>>>>

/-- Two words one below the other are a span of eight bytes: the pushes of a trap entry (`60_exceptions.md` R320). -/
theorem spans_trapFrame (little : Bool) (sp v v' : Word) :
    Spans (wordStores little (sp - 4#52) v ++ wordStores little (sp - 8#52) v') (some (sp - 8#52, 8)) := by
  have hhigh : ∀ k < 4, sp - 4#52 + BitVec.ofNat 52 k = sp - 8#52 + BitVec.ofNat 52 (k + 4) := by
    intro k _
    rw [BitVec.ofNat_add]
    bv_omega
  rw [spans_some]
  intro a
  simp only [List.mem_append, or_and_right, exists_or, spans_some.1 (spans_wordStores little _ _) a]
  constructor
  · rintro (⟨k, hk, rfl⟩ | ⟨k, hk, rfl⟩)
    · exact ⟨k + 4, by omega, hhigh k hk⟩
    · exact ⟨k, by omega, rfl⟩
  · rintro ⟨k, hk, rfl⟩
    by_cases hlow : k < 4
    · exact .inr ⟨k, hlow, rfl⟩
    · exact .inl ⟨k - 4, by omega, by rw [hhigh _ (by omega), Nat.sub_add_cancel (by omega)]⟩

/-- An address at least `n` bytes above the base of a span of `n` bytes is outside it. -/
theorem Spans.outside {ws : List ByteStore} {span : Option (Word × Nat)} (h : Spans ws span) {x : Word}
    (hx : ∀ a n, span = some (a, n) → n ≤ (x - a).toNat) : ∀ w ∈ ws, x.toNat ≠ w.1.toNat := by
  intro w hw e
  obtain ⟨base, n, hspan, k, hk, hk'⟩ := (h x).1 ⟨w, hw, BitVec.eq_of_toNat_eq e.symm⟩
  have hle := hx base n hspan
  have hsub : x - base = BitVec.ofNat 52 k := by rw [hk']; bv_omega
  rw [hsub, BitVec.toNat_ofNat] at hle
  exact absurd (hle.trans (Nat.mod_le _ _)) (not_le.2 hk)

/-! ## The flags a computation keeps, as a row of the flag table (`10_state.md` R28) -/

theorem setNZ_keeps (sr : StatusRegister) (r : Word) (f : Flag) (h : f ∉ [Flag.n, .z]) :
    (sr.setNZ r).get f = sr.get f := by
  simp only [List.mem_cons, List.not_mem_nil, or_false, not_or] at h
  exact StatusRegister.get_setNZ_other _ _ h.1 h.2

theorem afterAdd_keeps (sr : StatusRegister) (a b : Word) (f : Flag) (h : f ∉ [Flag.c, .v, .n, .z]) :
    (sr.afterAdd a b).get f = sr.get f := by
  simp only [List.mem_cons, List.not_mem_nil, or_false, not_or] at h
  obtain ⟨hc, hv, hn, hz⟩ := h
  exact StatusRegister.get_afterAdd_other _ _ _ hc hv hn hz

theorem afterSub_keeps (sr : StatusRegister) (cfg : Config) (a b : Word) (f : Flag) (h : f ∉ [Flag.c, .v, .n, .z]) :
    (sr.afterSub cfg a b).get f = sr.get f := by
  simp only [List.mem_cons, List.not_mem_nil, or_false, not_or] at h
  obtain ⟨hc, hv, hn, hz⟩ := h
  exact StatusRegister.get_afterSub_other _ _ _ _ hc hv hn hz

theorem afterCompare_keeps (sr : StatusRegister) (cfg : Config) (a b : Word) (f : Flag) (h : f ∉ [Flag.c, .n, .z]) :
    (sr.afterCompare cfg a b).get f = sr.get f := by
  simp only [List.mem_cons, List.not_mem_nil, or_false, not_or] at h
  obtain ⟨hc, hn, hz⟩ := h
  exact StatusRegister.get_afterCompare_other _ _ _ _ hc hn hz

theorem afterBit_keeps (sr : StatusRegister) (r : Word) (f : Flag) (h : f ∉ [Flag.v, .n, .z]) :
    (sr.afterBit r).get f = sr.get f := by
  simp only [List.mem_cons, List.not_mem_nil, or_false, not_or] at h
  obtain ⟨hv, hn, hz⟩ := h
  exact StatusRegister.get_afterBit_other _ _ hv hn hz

<<<<
>>>>

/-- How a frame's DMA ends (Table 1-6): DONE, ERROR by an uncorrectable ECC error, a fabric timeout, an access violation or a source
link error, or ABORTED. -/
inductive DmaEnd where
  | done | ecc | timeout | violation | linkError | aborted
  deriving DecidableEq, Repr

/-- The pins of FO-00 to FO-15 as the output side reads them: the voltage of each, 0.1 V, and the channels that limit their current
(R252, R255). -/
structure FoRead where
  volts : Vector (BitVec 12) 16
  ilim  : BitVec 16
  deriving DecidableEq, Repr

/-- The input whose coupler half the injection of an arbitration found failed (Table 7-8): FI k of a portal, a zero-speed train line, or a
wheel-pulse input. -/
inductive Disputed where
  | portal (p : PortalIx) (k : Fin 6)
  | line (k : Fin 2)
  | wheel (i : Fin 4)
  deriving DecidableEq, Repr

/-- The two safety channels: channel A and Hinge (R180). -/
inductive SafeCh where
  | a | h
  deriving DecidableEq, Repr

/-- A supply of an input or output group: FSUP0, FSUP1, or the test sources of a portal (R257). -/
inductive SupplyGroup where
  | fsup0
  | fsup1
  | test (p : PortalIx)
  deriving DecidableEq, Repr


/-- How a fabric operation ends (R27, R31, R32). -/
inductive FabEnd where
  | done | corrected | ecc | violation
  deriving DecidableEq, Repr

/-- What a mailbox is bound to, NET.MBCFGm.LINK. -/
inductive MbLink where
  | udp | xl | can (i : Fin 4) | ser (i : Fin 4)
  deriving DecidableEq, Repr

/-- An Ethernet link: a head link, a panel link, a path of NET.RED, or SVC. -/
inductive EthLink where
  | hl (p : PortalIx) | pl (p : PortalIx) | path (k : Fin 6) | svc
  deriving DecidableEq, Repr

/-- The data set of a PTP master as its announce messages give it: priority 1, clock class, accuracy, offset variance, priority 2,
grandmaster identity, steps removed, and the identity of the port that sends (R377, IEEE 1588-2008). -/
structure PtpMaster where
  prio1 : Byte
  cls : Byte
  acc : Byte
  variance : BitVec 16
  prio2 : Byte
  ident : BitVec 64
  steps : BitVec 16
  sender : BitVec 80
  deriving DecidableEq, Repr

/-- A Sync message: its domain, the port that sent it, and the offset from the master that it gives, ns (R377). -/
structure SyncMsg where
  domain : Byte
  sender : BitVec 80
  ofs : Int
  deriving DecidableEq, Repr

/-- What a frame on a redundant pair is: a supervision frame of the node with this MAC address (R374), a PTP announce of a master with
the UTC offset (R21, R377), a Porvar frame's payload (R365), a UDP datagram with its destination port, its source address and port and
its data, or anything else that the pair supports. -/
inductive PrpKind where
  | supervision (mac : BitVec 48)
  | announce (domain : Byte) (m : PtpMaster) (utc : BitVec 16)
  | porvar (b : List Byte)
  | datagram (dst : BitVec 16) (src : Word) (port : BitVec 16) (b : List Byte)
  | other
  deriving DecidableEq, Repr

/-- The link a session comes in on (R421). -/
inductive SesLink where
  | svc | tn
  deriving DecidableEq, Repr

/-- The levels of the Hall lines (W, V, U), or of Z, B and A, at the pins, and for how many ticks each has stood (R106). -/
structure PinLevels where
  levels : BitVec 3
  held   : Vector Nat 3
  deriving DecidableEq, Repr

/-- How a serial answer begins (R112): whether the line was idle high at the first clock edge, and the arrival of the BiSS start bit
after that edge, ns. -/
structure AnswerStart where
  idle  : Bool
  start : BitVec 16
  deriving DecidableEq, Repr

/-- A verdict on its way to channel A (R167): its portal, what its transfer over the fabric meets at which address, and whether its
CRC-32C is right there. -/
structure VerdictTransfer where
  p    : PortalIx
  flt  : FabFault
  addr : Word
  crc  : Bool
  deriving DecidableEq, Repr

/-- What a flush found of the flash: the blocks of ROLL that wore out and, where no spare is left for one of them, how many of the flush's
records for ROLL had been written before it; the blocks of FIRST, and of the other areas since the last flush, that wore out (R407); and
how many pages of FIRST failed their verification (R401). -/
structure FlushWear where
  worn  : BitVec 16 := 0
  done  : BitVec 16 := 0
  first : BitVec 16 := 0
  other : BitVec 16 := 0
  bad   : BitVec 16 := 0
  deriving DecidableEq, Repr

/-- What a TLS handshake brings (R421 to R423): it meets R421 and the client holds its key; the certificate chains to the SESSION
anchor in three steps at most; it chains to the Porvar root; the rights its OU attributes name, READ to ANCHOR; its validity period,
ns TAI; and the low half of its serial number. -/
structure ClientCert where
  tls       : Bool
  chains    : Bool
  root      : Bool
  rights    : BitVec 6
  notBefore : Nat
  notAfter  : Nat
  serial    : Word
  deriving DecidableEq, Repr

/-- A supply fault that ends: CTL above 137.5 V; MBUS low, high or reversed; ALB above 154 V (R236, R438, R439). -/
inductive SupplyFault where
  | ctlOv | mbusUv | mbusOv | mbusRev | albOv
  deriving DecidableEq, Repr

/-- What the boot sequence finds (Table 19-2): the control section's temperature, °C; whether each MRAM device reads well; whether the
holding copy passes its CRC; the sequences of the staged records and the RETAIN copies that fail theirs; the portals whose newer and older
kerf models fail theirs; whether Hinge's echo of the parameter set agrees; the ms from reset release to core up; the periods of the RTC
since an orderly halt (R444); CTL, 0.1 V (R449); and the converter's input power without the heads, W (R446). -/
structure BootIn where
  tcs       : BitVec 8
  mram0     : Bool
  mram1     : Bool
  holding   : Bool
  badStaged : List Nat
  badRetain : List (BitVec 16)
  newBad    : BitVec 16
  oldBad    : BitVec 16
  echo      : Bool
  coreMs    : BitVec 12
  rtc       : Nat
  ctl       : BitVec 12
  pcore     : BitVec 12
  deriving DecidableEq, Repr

<<<<
>>>>

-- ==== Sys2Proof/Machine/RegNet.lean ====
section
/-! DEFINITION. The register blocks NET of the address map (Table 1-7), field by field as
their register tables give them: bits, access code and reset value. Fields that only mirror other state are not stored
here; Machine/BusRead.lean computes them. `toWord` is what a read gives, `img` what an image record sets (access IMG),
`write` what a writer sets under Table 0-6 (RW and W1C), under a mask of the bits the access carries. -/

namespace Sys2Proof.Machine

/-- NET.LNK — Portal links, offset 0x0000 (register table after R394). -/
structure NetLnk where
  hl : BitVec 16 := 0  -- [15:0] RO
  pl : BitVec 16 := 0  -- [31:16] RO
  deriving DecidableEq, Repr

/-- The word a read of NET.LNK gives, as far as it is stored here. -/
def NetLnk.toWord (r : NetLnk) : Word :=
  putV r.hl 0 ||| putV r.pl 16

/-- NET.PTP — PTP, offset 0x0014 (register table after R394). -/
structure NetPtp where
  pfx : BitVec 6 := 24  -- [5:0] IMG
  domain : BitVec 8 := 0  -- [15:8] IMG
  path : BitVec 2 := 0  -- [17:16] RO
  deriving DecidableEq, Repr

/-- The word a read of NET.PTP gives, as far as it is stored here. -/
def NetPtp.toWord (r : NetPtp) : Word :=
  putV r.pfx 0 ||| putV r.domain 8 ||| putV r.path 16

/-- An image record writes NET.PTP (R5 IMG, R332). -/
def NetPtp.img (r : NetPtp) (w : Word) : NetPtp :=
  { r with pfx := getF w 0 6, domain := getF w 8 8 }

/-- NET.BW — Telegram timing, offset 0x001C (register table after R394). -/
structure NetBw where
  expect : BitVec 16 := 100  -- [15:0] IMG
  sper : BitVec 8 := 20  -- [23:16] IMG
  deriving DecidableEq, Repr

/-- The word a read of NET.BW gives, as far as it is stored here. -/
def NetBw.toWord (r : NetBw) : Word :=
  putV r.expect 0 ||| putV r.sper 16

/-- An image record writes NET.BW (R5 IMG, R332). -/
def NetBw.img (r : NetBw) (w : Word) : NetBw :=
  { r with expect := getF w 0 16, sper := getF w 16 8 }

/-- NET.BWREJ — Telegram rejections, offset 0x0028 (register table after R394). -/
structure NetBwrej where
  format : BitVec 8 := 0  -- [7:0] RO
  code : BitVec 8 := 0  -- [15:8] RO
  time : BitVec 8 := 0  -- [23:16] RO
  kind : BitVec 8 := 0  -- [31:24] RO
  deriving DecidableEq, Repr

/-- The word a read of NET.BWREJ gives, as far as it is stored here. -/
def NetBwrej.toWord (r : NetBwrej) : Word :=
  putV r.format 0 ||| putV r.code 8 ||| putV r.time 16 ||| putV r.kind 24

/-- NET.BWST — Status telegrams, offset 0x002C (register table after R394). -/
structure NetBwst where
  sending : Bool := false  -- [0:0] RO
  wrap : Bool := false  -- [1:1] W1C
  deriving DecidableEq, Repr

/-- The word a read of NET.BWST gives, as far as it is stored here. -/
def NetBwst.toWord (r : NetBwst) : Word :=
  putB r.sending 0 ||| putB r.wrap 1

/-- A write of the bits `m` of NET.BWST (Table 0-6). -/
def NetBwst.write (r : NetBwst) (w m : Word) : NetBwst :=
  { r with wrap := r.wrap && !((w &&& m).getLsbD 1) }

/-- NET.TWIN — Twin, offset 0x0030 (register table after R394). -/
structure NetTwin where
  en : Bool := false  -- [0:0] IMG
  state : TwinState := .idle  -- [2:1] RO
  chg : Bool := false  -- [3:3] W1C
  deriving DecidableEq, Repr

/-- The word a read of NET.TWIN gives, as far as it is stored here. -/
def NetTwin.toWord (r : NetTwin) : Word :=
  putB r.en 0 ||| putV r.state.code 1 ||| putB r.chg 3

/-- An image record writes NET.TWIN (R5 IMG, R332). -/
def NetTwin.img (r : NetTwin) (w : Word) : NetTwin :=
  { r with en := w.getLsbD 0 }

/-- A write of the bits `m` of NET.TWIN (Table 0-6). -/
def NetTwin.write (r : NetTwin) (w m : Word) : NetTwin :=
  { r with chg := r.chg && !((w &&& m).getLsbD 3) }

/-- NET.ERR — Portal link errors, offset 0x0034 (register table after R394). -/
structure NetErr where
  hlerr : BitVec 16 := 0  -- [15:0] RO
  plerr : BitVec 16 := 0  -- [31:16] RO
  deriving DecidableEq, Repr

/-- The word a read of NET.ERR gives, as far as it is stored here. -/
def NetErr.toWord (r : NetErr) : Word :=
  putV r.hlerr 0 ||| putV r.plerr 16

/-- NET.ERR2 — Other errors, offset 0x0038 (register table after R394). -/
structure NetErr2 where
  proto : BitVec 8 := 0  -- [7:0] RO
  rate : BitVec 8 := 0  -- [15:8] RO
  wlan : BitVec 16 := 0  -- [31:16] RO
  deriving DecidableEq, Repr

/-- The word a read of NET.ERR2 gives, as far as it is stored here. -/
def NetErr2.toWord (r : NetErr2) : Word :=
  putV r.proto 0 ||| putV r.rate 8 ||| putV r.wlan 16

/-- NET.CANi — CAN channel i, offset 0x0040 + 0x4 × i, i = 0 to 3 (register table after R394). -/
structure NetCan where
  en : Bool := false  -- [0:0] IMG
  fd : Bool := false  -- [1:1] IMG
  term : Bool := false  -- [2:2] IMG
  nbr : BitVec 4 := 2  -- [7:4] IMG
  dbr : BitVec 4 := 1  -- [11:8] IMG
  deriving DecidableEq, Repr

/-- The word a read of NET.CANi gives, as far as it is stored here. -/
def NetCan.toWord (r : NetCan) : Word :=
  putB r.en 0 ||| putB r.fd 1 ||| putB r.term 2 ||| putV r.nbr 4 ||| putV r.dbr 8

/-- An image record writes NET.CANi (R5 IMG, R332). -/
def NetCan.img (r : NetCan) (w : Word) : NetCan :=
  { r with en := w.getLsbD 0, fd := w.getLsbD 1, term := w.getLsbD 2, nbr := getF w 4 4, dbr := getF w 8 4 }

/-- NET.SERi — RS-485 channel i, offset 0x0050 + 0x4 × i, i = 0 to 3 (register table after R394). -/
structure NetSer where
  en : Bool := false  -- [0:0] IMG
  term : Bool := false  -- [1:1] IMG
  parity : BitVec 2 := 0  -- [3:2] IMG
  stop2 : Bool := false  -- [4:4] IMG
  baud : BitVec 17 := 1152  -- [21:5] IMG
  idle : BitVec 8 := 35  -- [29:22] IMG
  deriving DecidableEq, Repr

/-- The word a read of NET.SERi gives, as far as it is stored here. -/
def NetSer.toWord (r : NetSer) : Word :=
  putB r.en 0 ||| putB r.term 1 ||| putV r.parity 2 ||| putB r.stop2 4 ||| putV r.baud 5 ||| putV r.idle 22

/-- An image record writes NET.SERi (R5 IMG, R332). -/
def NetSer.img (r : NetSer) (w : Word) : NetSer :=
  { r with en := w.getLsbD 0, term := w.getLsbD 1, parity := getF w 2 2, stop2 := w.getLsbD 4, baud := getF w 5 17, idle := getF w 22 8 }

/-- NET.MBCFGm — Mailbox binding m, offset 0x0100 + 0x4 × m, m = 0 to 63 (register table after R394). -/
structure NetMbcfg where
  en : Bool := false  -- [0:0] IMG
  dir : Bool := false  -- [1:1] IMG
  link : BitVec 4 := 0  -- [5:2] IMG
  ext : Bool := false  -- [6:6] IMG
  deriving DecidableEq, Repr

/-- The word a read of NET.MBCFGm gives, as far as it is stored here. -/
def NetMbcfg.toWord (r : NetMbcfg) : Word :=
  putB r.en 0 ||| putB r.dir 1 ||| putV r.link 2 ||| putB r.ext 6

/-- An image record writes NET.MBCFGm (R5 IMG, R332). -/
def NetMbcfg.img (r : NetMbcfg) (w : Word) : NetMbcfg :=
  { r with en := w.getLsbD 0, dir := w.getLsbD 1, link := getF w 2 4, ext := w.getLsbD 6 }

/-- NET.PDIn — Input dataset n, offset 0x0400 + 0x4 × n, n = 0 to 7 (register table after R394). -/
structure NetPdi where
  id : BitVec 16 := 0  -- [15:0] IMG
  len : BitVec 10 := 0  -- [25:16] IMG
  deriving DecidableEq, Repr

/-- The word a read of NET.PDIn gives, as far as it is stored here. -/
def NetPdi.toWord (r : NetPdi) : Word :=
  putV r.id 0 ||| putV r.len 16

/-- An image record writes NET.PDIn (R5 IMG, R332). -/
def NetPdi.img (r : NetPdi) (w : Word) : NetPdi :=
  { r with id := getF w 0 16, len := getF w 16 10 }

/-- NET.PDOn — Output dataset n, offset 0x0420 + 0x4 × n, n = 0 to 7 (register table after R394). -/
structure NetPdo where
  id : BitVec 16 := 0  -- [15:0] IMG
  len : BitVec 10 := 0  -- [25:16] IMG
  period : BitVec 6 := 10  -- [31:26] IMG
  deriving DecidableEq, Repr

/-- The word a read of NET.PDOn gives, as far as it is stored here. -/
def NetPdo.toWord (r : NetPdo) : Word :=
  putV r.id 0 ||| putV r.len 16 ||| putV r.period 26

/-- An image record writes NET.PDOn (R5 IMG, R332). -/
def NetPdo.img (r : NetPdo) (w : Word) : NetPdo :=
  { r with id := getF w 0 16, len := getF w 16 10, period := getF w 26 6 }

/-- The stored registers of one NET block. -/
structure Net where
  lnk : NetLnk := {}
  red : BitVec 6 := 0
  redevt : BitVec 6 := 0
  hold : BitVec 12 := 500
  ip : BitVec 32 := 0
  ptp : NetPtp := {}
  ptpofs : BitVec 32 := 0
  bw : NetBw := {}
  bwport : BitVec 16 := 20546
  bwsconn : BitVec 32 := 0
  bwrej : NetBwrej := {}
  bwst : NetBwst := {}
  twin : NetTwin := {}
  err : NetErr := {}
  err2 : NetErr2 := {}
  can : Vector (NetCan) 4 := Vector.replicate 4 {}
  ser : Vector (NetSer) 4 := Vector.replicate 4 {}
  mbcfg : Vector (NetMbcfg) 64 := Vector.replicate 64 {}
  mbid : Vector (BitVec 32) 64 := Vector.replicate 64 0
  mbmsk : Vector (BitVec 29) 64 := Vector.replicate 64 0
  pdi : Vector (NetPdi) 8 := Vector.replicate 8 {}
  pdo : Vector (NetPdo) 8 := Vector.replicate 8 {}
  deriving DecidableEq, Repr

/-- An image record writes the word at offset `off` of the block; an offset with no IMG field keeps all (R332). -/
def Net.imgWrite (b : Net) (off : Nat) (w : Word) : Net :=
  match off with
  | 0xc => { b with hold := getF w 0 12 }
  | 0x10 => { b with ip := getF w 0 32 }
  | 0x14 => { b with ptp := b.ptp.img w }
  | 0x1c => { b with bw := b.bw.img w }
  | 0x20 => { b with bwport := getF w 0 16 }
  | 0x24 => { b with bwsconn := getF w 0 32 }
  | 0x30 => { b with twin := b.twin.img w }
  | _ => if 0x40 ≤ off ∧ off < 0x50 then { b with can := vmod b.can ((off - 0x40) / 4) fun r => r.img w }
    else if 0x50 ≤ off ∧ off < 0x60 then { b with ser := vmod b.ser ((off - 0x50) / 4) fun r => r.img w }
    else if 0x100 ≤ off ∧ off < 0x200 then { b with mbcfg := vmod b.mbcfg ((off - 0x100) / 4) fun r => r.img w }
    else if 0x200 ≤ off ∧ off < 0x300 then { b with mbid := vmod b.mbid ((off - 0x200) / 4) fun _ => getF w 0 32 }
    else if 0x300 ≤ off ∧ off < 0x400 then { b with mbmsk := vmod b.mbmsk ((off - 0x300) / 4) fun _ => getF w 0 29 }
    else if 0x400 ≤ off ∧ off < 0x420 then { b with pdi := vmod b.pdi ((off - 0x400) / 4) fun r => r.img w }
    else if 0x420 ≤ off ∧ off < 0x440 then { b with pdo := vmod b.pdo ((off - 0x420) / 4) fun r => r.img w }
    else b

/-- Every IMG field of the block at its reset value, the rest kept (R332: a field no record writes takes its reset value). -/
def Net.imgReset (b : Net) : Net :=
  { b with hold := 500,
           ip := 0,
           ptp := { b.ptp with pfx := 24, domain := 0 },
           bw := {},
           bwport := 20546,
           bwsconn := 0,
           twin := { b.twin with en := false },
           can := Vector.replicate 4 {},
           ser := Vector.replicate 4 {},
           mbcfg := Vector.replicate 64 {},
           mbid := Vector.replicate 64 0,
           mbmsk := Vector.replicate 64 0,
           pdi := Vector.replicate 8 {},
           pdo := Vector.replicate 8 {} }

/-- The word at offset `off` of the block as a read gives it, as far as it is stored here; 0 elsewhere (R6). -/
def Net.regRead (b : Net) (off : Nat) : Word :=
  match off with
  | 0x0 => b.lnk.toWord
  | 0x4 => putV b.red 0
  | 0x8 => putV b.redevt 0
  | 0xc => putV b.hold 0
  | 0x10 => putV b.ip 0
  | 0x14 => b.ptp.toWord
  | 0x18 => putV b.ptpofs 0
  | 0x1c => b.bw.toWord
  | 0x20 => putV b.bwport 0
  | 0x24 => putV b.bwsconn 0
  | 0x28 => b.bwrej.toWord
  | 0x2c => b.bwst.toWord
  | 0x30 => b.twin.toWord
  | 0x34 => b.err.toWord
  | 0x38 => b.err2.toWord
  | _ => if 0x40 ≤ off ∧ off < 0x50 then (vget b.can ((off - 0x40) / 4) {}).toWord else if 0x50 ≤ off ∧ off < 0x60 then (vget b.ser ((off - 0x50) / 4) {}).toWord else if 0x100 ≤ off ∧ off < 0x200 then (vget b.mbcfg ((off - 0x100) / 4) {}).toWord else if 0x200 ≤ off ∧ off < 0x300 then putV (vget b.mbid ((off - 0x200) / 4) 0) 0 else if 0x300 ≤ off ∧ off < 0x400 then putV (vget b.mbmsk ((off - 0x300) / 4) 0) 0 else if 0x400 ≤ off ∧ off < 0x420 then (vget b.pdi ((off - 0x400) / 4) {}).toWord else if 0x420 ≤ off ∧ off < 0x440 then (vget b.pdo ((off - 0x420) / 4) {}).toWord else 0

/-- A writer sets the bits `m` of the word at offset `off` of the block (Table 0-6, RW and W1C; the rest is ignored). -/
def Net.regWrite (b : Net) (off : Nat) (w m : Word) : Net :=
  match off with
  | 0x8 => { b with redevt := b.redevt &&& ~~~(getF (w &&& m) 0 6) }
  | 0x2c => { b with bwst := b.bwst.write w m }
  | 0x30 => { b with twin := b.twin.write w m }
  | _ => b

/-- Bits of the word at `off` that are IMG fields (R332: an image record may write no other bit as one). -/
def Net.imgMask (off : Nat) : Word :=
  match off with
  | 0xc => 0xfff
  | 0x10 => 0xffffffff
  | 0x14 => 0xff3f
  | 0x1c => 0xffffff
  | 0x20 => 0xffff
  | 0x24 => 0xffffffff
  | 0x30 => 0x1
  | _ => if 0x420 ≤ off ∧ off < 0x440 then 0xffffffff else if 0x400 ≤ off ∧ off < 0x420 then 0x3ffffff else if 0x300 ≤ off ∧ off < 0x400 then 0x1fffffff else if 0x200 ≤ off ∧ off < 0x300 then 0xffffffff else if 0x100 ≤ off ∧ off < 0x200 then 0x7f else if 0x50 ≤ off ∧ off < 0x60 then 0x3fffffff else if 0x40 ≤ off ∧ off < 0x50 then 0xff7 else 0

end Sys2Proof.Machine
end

<<<<

### What is required
Among the entries above, find the line with "Two words one" and the line with "theorem spans_trapFrame (little"; give again exactly these two lines and all lines between them.

### Reply
/-- Two words one below the other are a span of eight bytes: the pushes of a trap entry (`60_exceptions.md` R320). -/
theorem spans_trapFrame (little : Bool) (sp v v' : Word) :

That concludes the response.